Limit of summation $\left(-1\right)^{x}\sum_{r=0}^{x}\left(-1\right)^{r}\binom{x}{r}\left(\frac{r}{x}\right)^{t(x)}$ I am trying to find what the function $t(x)$ would have to be in order to make the expression true.
$$\lim_{x \to \infty} \left(-1\right)^{x}\sum_{r=0}^{x}\left(-1\right)^{r}\binom{x}{r}\left(\frac{r}{x}\right)^{t(x)}=\frac{1}{2}$$
I've tried using Stirling's approximation to see if things cancelled out to get something simpler to solve but it ended up looking worse. From there I haven't know where to go next.
 A: For $t(x) = x(\ln(x)+\alpha)$, the limit is $e^{-e^{-\alpha}}$. For $\alpha = e^{-1}$, the limit is $\approx .50047$, explaining Lewis's finding. For $\alpha = -\ln(\ln(2))$, the limit is $1/2$. So $t(x) = x\ln(x/\ln(2))$ works.

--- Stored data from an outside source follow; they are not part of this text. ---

-- ==== Sys2Proof/Decode.lean ====
section
/-! DEFINITION. The command word: its fields, the three formats, the opcode map, the decoder and the
encoder (30_encoding.md R90 to R96). -/

namespace Sys2Proof

/-- The three formats of 30_encoding.md R92: descriptor, width only, no operand. -/
inductive Format where
  | D
  | W
  | N
deriving DecidableEq, Repr

/-- The mask of fixed bits of a format (30_encoding.md R92). -/
def formatMask : Format → CommandWord
  | .D => 0xFFFF80C0#32
  | .W => 0xFFFF80FF#32
  | .N => 0xFFFFFFFF#32

/-- `v[hi:lo]` of a command word, `(v div 2^lo) mod 2^(hi−lo+1)` (00_scope.md R9). -/
def commandBits (cmd : CommandWord) (hi lo : Nat) : Nat := cmd.toNat / 2 ^ lo % 2 ^ (hi - lo + 1)

/-- `cmd.opcode = cmd[31:24]` (30_encoding.md R91). -/
def opcodeField (cmd : CommandWord) : Nat := commandBits cmd 31 24

/-- `cmd.width = cmd[14:8]` (30_encoding.md R91). -/
def widthField (cmd : CommandWord) : Nat := commandBits cmd 14 8

/-- `cmd.lsb = cmd[5:0]` (30_encoding.md R91). -/
def lsbField (cmd : CommandWord) : Nat := commandBits cmd 5 0

/-- One row of the opcode map: the mnemonic, the opcode, the format, and the command made of the word's
`width` and `lsb`. -/
structure OpcodeRow where
  mnemonic : String
  opcode : Nat
  format : Format
  build : Nat → Nat → Instr

/-- The opcode map, one row per command, in the order of 30_encoding.md R94. -/
def opcodeMap : List OpcodeRow :=
  [ ⟨"NOP", 0x00, .N, fun _ _ => .nop⟩,
    ⟨"CLRERR", 0x01, .N, fun _ _ => .clrerr⟩,
    ⟨"FITSU", 0x10, .W, fun width _ => .fitsu width⟩,
    ⟨"FITSS", 0x11, .W, fun width _ => .fitss width⟩,
    ⟨"GETU", 0x12, .D, fun width lsb => .getu width lsb⟩,
    ⟨"GETS", 0x13, .D, fun width lsb => .gets width lsb⟩,
    ⟨"SETU", 0x14, .D, fun width lsb => .setu width lsb⟩,
    ⟨"SETS", 0x15, .D, fun width lsb => .sets width lsb⟩,
    ⟨"S2U", 0x16, .W, fun width _ => .s2u width⟩,
    ⟨"U2S", 0x17, .W, fun width _ => .u2s width⟩,
    ⟨"BTFWD", 0x20, .N, fun _ _ => .btfwd⟩,
    ⟨"BTINV", 0x21, .N, fun _ _ => .btinv⟩,
    ⟨"QUANT", 0x30, .N, fun _ _ => .quant⟩,
    ⟨"DEQUANT", 0x31, .N, fun _ _ => .dequant⟩,
    ⟨"PACK", 0x40, .N, fun _ _ => .pack⟩,
    ⟨"UNPACK", 0x41, .N, fun _ _ => .unpack⟩,
    ⟨"LDPX", 0x50, .N, fun _ _ => .ldpx⟩,
    ⟨"STPX", 0x51, .N, fun _ _ => .stpx⟩,
    ⟨"LDCW", 0x52, .N, fun _ _ => .ldcw⟩,
    ⟨"STCW", 0x53, .N, fun _ _ => .stcw⟩,
    ⟨"CBLK", 0x60, .N, fun _ _ => .cblk⟩,
    ⟨"DBLK", 0x61, .N, fun _ _ => .dblk⟩ ]

/-- The value of a row's fixed bits, `op · 2^24` (30_encoding.md R92). -/
def OpcodeRow.matchBits (row : OpcodeRow) : CommandWord := BitVec.ofNat 32 (row.opcode * 2 ^ 24)

/-- Why a word is illegal (30_encoding.md R95). The engine raises the same `IllegalCommand` for both. -/
inductive IllegalWord where
  /-- no row of the opcode map has this opcode -/
  | undefinedOpcode (opcode : Nat)
  /-- the opcode has a row, but a reserved bit or a field its format does not use is not 0 -/
  | nonzeroReserved (opcode : Nat)
deriving DecidableEq, Repr

/-- What the decoder answers: a command, or an illegal word with the reason. -/
inductive Decoded where
  | command (i : Instr)
  | illegal (why : IllegalWord)
deriving DecidableEq, Repr

/-- The decoder, total on every word and independent of the state (30_encoding.md R95): find the row with
the word's opcode, compare the fixed bits, take the operands. -/
def decode (cmd : CommandWord) : Decoded :=
  match opcodeMap.find? (fun row => row.opcode == opcodeField cmd) with
  | none => .illegal (.undefinedOpcode (opcodeField cmd))
  | some row =>
    if cmd &&& formatMask row.format = row.matchBits then
      .command (row.build (widthField cmd) (lsbField cmd))
    else .illegal (.nonzeroReserved (opcodeField cmd))

/-- The command of a decoded word, if it is one. -/
def Decoded.instr? : Decoded → Option Instr
  | .command i => some i
  | .illegal _ => none

/-- The instruction read from a word whose bits are `w`, bits at and above `nbits` being 0. The command
word is one 32-bit word with no byte order (30_encoding.md R90; assumption log 15). -/
def decodeTableWord (nbits w : Nat) : Option Instr :=
  (decode (BitVec.ofNat 32 (w % 2 ^ nbits))).instr?

/-- Assembly of a word: `cmd = op · 2^24 + width · 2^8 + lsb` (30_encoding.md R92). -/
def assembleWord (op width lsb : Nat) : CommandWord :=
  BitVec.ofNat 32 (op * 2 ^ 24 + width * 2 ^ 8 + lsb)

/-- The encoder: the command word of a well-formed command (30_encoding.md R92, R94). -/
def encode : Instr → CommandWord
  | .nop => assembleWord 0x00 0 0
  | .clrerr => assembleWord 0x01 0 0
  | .fitsu width => assembleWord 0x10 width 0
  | .fitss width => assembleWord 0x11 width 0
  | .getu width lsb => assembleWord 0x12 width lsb
  | .gets width lsb => assembleWord 0x13 width lsb
  | .setu width lsb => assembleWord 0x14 width lsb
  | .sets width lsb => assembleWord 0x15 width lsb
  | .s2u width => assembleWord 0x16 width 0
  | .u2s width => assembleWord 0x17 width 0
  | .btfwd => assembleWord 0x20 0 0
  | .btinv => assembleWord 0x21 0 0
  | .quant => assembleWord 0x30 0 0
  | .dequant => assembleWord 0x31 0 0
  | .pack => assembleWord 0x40 0 0
  | .unpack => assembleWord 0x41 0 0
  | .ldpx => assembleWord 0x50 0 0
  | .stpx => assembleWord 0x51 0 0
  | .ldcw => assembleWord 0x52 0 0
  | .stcw => assembleWord 0x53 0 0
  | .cblk => assembleWord 0x60 0 0
  | .dblk => assembleWord 0x61 0 0

end Sys2Proof
end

For the proof, change $r$ to $x-r$ to get $\sum_{r=0}^x (-1)^r {x \choose r}(1-\frac{r}{x})^{t(x)}$. We can clearly rid of the terms $r > 10x/\ln(x)$ (for large enough $x$) since ${x \choose r} \le 2^x$ and $(1-\frac{r}{x})^{t(x)} \le \exp(-5x)$. When $r \le 10x/\ln(x)$, we have $(1-\frac{r}{x})^{t(x)} = \exp\left(-t(x)\ln(\frac{1}{1-\frac{r}{x}})\right) = \exp\left(-r\frac{t(x)}{x}+O(t(x)\frac{r^2}{x^2})\right) = (1+o(1))\exp\left(-r(\ln(x)+\alpha)\right)$. Therefore, our sum has the same limit as $\sum_{r=0}^{10x/\ln(x)} (-1)^r {x \choose r} \exp(-r(\ln(x)+\alpha))$. But since $r > 10x/\ln(x)$ has $\exp(-r(\ln(x)+\alpha)) \le \exp(-5x)$, we can replace by the complete sum $\sum_{r=0}^x (-1)^r {x \choose r} \exp\left(-r(\ln(x)+\alpha)\right)$. By the binomial theorem, this sum is $(1-e^{-(\ln(x)+\alpha)})^x = (1-\frac{e^{-\alpha}}{x})^x$, which converges to $e^{-e^{-\alpha}}$.